Urinary Bisphenol A and Obesity in US Children
Materials and Methods
We examined the association between increasing levels of urinary BPA and obesity in children aged 6–18 years who participated in NHANES in 3 study cycles, 2003–2004, 2005–2006, and 2007–2008, where BPA measurements were available. NHANES is a cross-sectional study using a stratified, multistage probability sample, representative of noninstitutionalized civilians in the United States. A detailed description of the NHANES study design and methods is available elsewhere. NHANES was approved by the National Center for Health Statistics Research Ethics Review Board. Written child assent was obtained from children aged 7–11 years; written informed consent was obtained from children 12 years or older; and written parental consent was obtained for those younger than 18 years.
A random one-third subset of NHANES participants 6 years or older was selected for the measurement of urinary BPA levels. The current study sample consists of 2,664 children (6–18 years) from this subset. As recommended by the National Center for Health Statistics, specific sample weights for this BPA subsample were used when analyzing the data, to avoid potential selection bias.
We further excluded participants with missing data (n = 464) on covariates included in the multivariable model, including body mass index, age, sex, race/ethnicity, parent/guardian education, physical activity, serum cotinine, and urinary creatinine. This resulted in the final sample of 2,200 participants (48.5% girls), 17.7% of whom were obese.

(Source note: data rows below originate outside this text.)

-- ==== Sys2Proof/Laws/State.lean ====
section
/-!
SUPPORT. What each update of State leaves as it was: one lemma for each field and update, true by unfolding the record.
-/
namespace Sys2Proof.Machine

variable (s : State)

/-! ### setReg -/

@[simp] theorem State.setReg_pending (a : Nat) (w : Word) : (s.setReg a w).pending = s.pending := rfl
@[simp] theorem State.setReg_fresh (a : Nat) (w : Word) : (s.setReg a w).fresh = s.fresh := rfl
@[simp] theorem State.setReg_clock (a : Nat) (w : Word) : (s.setReg a w).clock = s.clock := rfl
@[simp] theorem State.setReg_shadow (a : Nat) (w : Word) : (s.setReg a w).shadow = s.shadow := rfl
@[simp] theorem State.setReg_lowWords (a : Nat) (w : Word) : (s.setReg a w).lowWords = s.lowWords := rfl
@[simp] theorem State.setReg_boot (a : Nat) (w : Word) : (s.setReg a w).boot = s.boot := rfl
@[simp] theorem State.setReg_itin (a : Nat) (w : Word) : (s.setReg a w).itin = s.itin := rfl
@[simp] theorem State.setReg_evt (a : Nat) (w : Word) : (s.setReg a w).evt = s.evt := rfl
@[simp] theorem State.setReg_sbx (a : Nat) (w : Word) : (s.setReg a w).sbx = s.sbx := rfl
@[simp] theorem State.setReg_svc (a : Nat) (w : Word) : (s.setReg a w).svc = s.svc := rfl
@[simp] theorem State.setReg_dram (a : Nat) (w : Word) : (s.setReg a w).dram = s.dram := rfl
@[simp] theorem State.setReg_rooms (a : Nat) (w : Word) : (s.setReg a w).rooms = s.rooms := rfl
@[simp] theorem State.setReg_porter (a : Nat) (w : Word) : (s.setReg a w).porter = s.porter := rfl
@[simp] theorem State.setReg_outs (a : Nat) (w : Word) : (s.setReg a w).outs = s.outs := rfl
@[simp] theorem State.setReg_engines (a : Nat) (w : Word) : (s.setReg a w).engines = s.engines := rfl
@[simp] theorem State.setReg_caches (a : Nat) (w : Word) : (s.setReg a w).caches = s.caches := rfl
@[simp] theorem State.setReg_imem (a : Nat) (w : Word) : (s.setReg a w).imem = s.imem := rfl
@[simp] theorem State.setReg_codecs (a : Nat) (w : Word) : (s.setReg a w).codecs = s.codecs := rfl
@[simp] theorem State.setReg_chains (a : Nat) (w : Word) : (s.setReg a w).chains = s.chains := rfl
@[simp] theorem State.setReg_link (a : Nat) (w : Word) : (s.setReg a w).link = s.link := rfl
@[simp] theorem State.setReg_servo (a : Nat) (w : Word) : (s.setReg a w).servo = s.servo := rfl
@[simp] theorem State.setReg_wall (a : Nat) (w : Word) : (s.setReg a w).wall = s.wall := rfl
@[simp] theorem State.setReg_cams (a : Nat) (w : Word) : (s.setReg a w).cams = s.cams := rfl
@[simp] theorem State.setReg_isp (a : Nat) (w : Word) : (s.setReg a w).isp = s.isp := rfl
@[simp] theorem State.setReg_blt (a : Nat) (w : Word) : (s.setReg a w).blt = s.blt := rfl
@[simp] theorem State.setReg_power (a : Nat) (w : Word) : (s.setReg a w).power = s.power := rfl
@[simp] theorem State.setReg_therm (a : Nat) (w : Word) : (s.setReg a w).therm = s.therm := rfl
@[simp] theorem State.setReg_stage (a : Nat) (w : Word) : (s.setReg a w).stage = s.stage := rfl
@[simp] theorem State.setReg_energy (a : Nat) (w : Word) : (s.setReg a w).energy = s.energy := rfl

/-! ### setFld -/

@[simp] theorem State.setFld_pending (f : RegField) (v : Nat) : (s.setFld f v).pending = s.pending := rfl
@[simp] theorem State.setFld_fresh (f : RegField) (v : Nat) : (s.setFld f v).fresh = s.fresh := rfl
@[simp] theorem State.setFld_clock (f : RegField) (v : Nat) : (s.setFld f v).clock = s.clock := rfl
@[simp] theorem State.setFld_shadow (f : RegField) (v : Nat) : (s.setFld f v).shadow = s.shadow := rfl
@[simp] theorem State.setFld_lowWords (f : RegField) (v : Nat) : (s.setFld f v).lowWords = s.lowWords := rfl
@[simp] theorem State.setFld_boot (f : RegField) (v : Nat) : (s.setFld f v).boot = s.boot := rfl
@[simp] theorem State.setFld_itin (f : RegField) (v : Nat) : (s.setFld f v).itin = s.itin := rfl
@[simp] theorem State.setFld_evt (f : RegField) (v : Nat) : (s.setFld f v).evt = s.evt := rfl
@[simp] theorem State.setFld_sbx (f : RegField) (v : Nat) : (s.setFld f v).sbx = s.sbx := rfl
@[simp] theorem State.setFld_svc (f : RegField) (v : Nat) : (s.setFld f v).svc = s.svc := rfl
@[simp] theorem State.setFld_dram (f : RegField) (v : Nat) : (s.setFld f v).dram = s.dram := rfl
@[simp] theorem State.setFld_rooms (f : RegField) (v : Nat) : (s.setFld f v).rooms = s.rooms := rfl
@[simp] theorem State.setFld_porter (f : RegField) (v : Nat) : (s.setFld f v).porter = s.porter := rfl
@[simp] theorem State.setFld_outs (f : RegField) (v : Nat) : (s.setFld f v).outs = s.outs := rfl
@[simp] theorem State.setFld_engines (f : RegField) (v : Nat) : (s.setFld f v).engines = s.engines := rfl
@[simp] theorem State.setFld_caches (f : RegField) (v : Nat) : (s.setFld f v).caches = s.caches := rfl
@[simp] theorem State.setFld_imem (f : RegField) (v : Nat) : (s.setFld f v).imem = s.imem := rfl
@[simp] theorem State.setFld_codecs (f : RegField) (v : Nat) : (s.setFld f v).codecs = s.codecs := rfl
@[simp] theorem State.setFld_chains (f : RegField) (v : Nat) : (s.setFld f v).chains = s.chains := rfl
@[simp] theorem State.setFld_link (f : RegField) (v : Nat) : (s.setFld f v).link = s.link := rfl
@[simp] theorem State.setFld_servo (f : RegField) (v : Nat) : (s.setFld f v).servo = s.servo := rfl
@[simp] theorem State.setFld_wall (f : RegField) (v : Nat) : (s.setFld f v).wall = s.wall := rfl
@[simp] theorem State.setFld_cams (f : RegField) (v : Nat) : (s.setFld f v).cams = s.cams := rfl
@[simp] theorem State.setFld_isp (f : RegField) (v : Nat) : (s.setFld f v).isp = s.isp := rfl
@[simp] theorem State.setFld_blt (f : RegField) (v : Nat) : (s.setFld f v).blt = s.blt := rfl
@[simp] theorem State.setFld_power (f : RegField) (v : Nat) : (s.setFld f v).power = s.power := rfl
@[simp] theorem State.setFld_therm (f : RegField) (v : Nat) : (s.setFld f v).therm = s.therm := rfl
@[simp] theorem State.setFld_stage (f : RegField) (v : Nat) : (s.setFld f v).stage = s.stage := rfl
@[simp] theorem State.setFld_energy (f : RegField) (v : Nat) : (s.setFld f v).energy = s.energy := rfl

/-! ### incFld -/

@[simp] theorem State.incFld_pending (f : RegField) (n : Nat) : (s.incFld f n).pending = s.pending := rfl
@[simp] theorem State.incFld_fresh (f : RegField) (n : Nat) : (s.incFld f n).fresh = s.fresh := rfl
@[simp] theorem State.incFld_clock (f : RegField) (n : Nat) : (s.incFld f n).clock = s.clock := rfl
@[simp] theorem State.incFld_shadow (f : RegField) (n : Nat) : (s.incFld f n).shadow = s.shadow := rfl
@[simp] theorem State.incFld_lowWords (f : RegField) (n : Nat) : (s.incFld f n).lowWords = s.lowWords := rfl
@[simp] theorem State.incFld_boot (f : RegField) (n : Nat) : (s.incFld f n).boot = s.boot := rfl
@[simp] theorem State.incFld_itin (f : RegField) (n : Nat) : (s.incFld f n).itin = s.itin := rfl
@[simp] theorem State.incFld_evt (f : RegField) (n : Nat) : (s.incFld f n).evt = s.evt := rfl
@[simp] theorem State.incFld_sbx (f : RegField) (n : Nat) : (s.incFld f n).sbx = s.sbx := rfl
@[simp] theorem State.incFld_svc (f : RegField) (n : Nat) : (s.incFld f n).svc = s.svc := rfl
@[simp] theorem State.incFld_dram (f : RegField) (n : Nat) : (s.incFld f n).dram = s.dram := rfl
@[simp] theorem State.incFld_rooms (f : RegField) (n : Nat) : (s.incFld f n).rooms = s.rooms := rfl
@[simp] theorem State.incFld_porter (f : RegField) (n : Nat) : (s.incFld f n).porter = s.porter := rfl
@[simp] theorem State.incFld_outs (f : RegField) (n : Nat) : (s.incFld f n).outs = s.outs := rfl
@[simp] theorem State.incFld_engines (f : RegField) (n : Nat) : (s.incFld f n).engines = s.engines := rfl
@[simp] theorem State.incFld_caches (f : RegField) (n : Nat) : (s.incFld f n).caches = s.caches := rfl
@[simp] theorem State.incFld_imem (f : RegField) (n : Nat) : (s.incFld f n).imem = s.imem := rfl
@[simp] theorem State.incFld_codecs (f : RegField) (n : Nat) : (s.incFld f n).codecs = s.codecs := rfl
@[simp] theorem State.incFld_chains (f : RegField) (n : Nat) : (s.incFld f n).chains = s.chains := rfl
@[simp] theorem State.incFld_link (f : RegField) (n : Nat) : (s.incFld f n).link = s.link := rfl
@[simp] theorem State.incFld_servo (f : RegField) (n : Nat) : (s.incFld f n).servo = s.servo := rfl
@[simp] theorem State.incFld_wall (f : RegField) (n : Nat) : (s.incFld f n).wall = s.wall := rfl
@[simp] theorem State.incFld_cams (f : RegField) (n : Nat) : (s.incFld f n).cams = s.cams := rfl
@[simp] theorem State.incFld_isp (f : RegField) (n : Nat) : (s.incFld f n).isp = s.isp := rfl
@[simp] theorem State.incFld_blt (f : RegField) (n : Nat) : (s.incFld f n).blt = s.blt := rfl
@[simp] theorem State.incFld_power (f : RegField) (n : Nat) : (s.incFld f n).power = s.power := rfl
@[simp] theorem State.incFld_therm (f : RegField) (n : Nat) : (s.incFld f n).therm = s.therm := rfl
@[simp] theorem State.incFld_stage (f : RegField) (n : Nat) : (s.incFld f n).stage = s.stage := rfl
@[simp] theorem State.incFld_energy (f : RegField) (n : Nat) : (s.incFld f n).energy = s.energy := rfl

Measures of BPA concentration included BPA parent compound and conjugated metabolites. Urinary BPA was measured by using solid-phase extraction coupled on-line to high-performance liquid chromatography and tandem mass spectrometry. Rigorous quality assurance and quality control ensured that samples were not contaminated during collection, handling, and analysis.
Standing height was measured in centimeters to the nearest 0.1 cm by using an electronic stadiometer. Weight was measured in kilograms to the nearest 0.1 kg by using a Toledo self-zeroing weight scale (Seritex, Carlstadt, New Jersey). Body mass index was calculated (weight (kg)/height (m)). The Centers for Disease Control and Prevention (CDC) classifies the weight status categories used with children and teens according to percentile ranking relative to their age and sex. Following these guidelines, we defined obesity in children as age- and sex-specific body mass index greater than or equal to the 95th percentile.
Serum cotinine was measured in nanograms per milliliter by isotope dilution–high performance liquid chromatography. Urinary creatinine concentrations, a measure of urinary dilution, were collected from specimens by the clean-catch technique and measured in milligrams per deciliter. Information on other covariates, such as age, sex, race/ethnicity, parent/guardian education, and physical activity, was gathered from a standardized questionnaire.
Statistical Analysis
The outcome variable, obesity, was defined as body mass index levels greater than or equal to the 95th percentile for age and gender. The main exposure of interest, urinary BPA, was categorized into quartiles (<1.5 ng/mL, 1.5–2.7 ng/mL, 2.8–5.4 ng/mL, >5.4 ng/mL) and also analyzed as a continuous variable, after log transformation due to skewed distribution. The odds ratio with 95% confidence interval of obesity for BPA was calculated by taking the lowest quartile (quartile 1) as the referent using multivariable logistic regression models. We used 2 models: the age- and sex-adjusted model and the multivariable-adjusted model, additionally adjusting for race/ethnicity (non-Hispanic whites, non-Hispanic blacks, Mexican Americans, and others), parent/guardian education (below high school, high school, above high school), urinary creatinine (mg/dL), serum cotinine (ng/mL), and moderate physical activity (absent, present). Linear trends in the odds ratio of obesity across increasing urinary BPA quartiles were determined by modeling BPA as an ordinal variable. We performed subgroup analysis by gender and race/ethnicity and tested for statistical interaction (α = 0.10) by including multiplicative cross-product interaction terms between BPA quartiles and these stratifying variables in regression models. Sample weights that account for the unequal probabilities of selection, oversampling, and nonresponse were applied for all analyses by using SAS, version 9.3, software (SAS Institute, Inc., Cary, North Carolina); standard error values were estimated by using the Taylor series linearization method.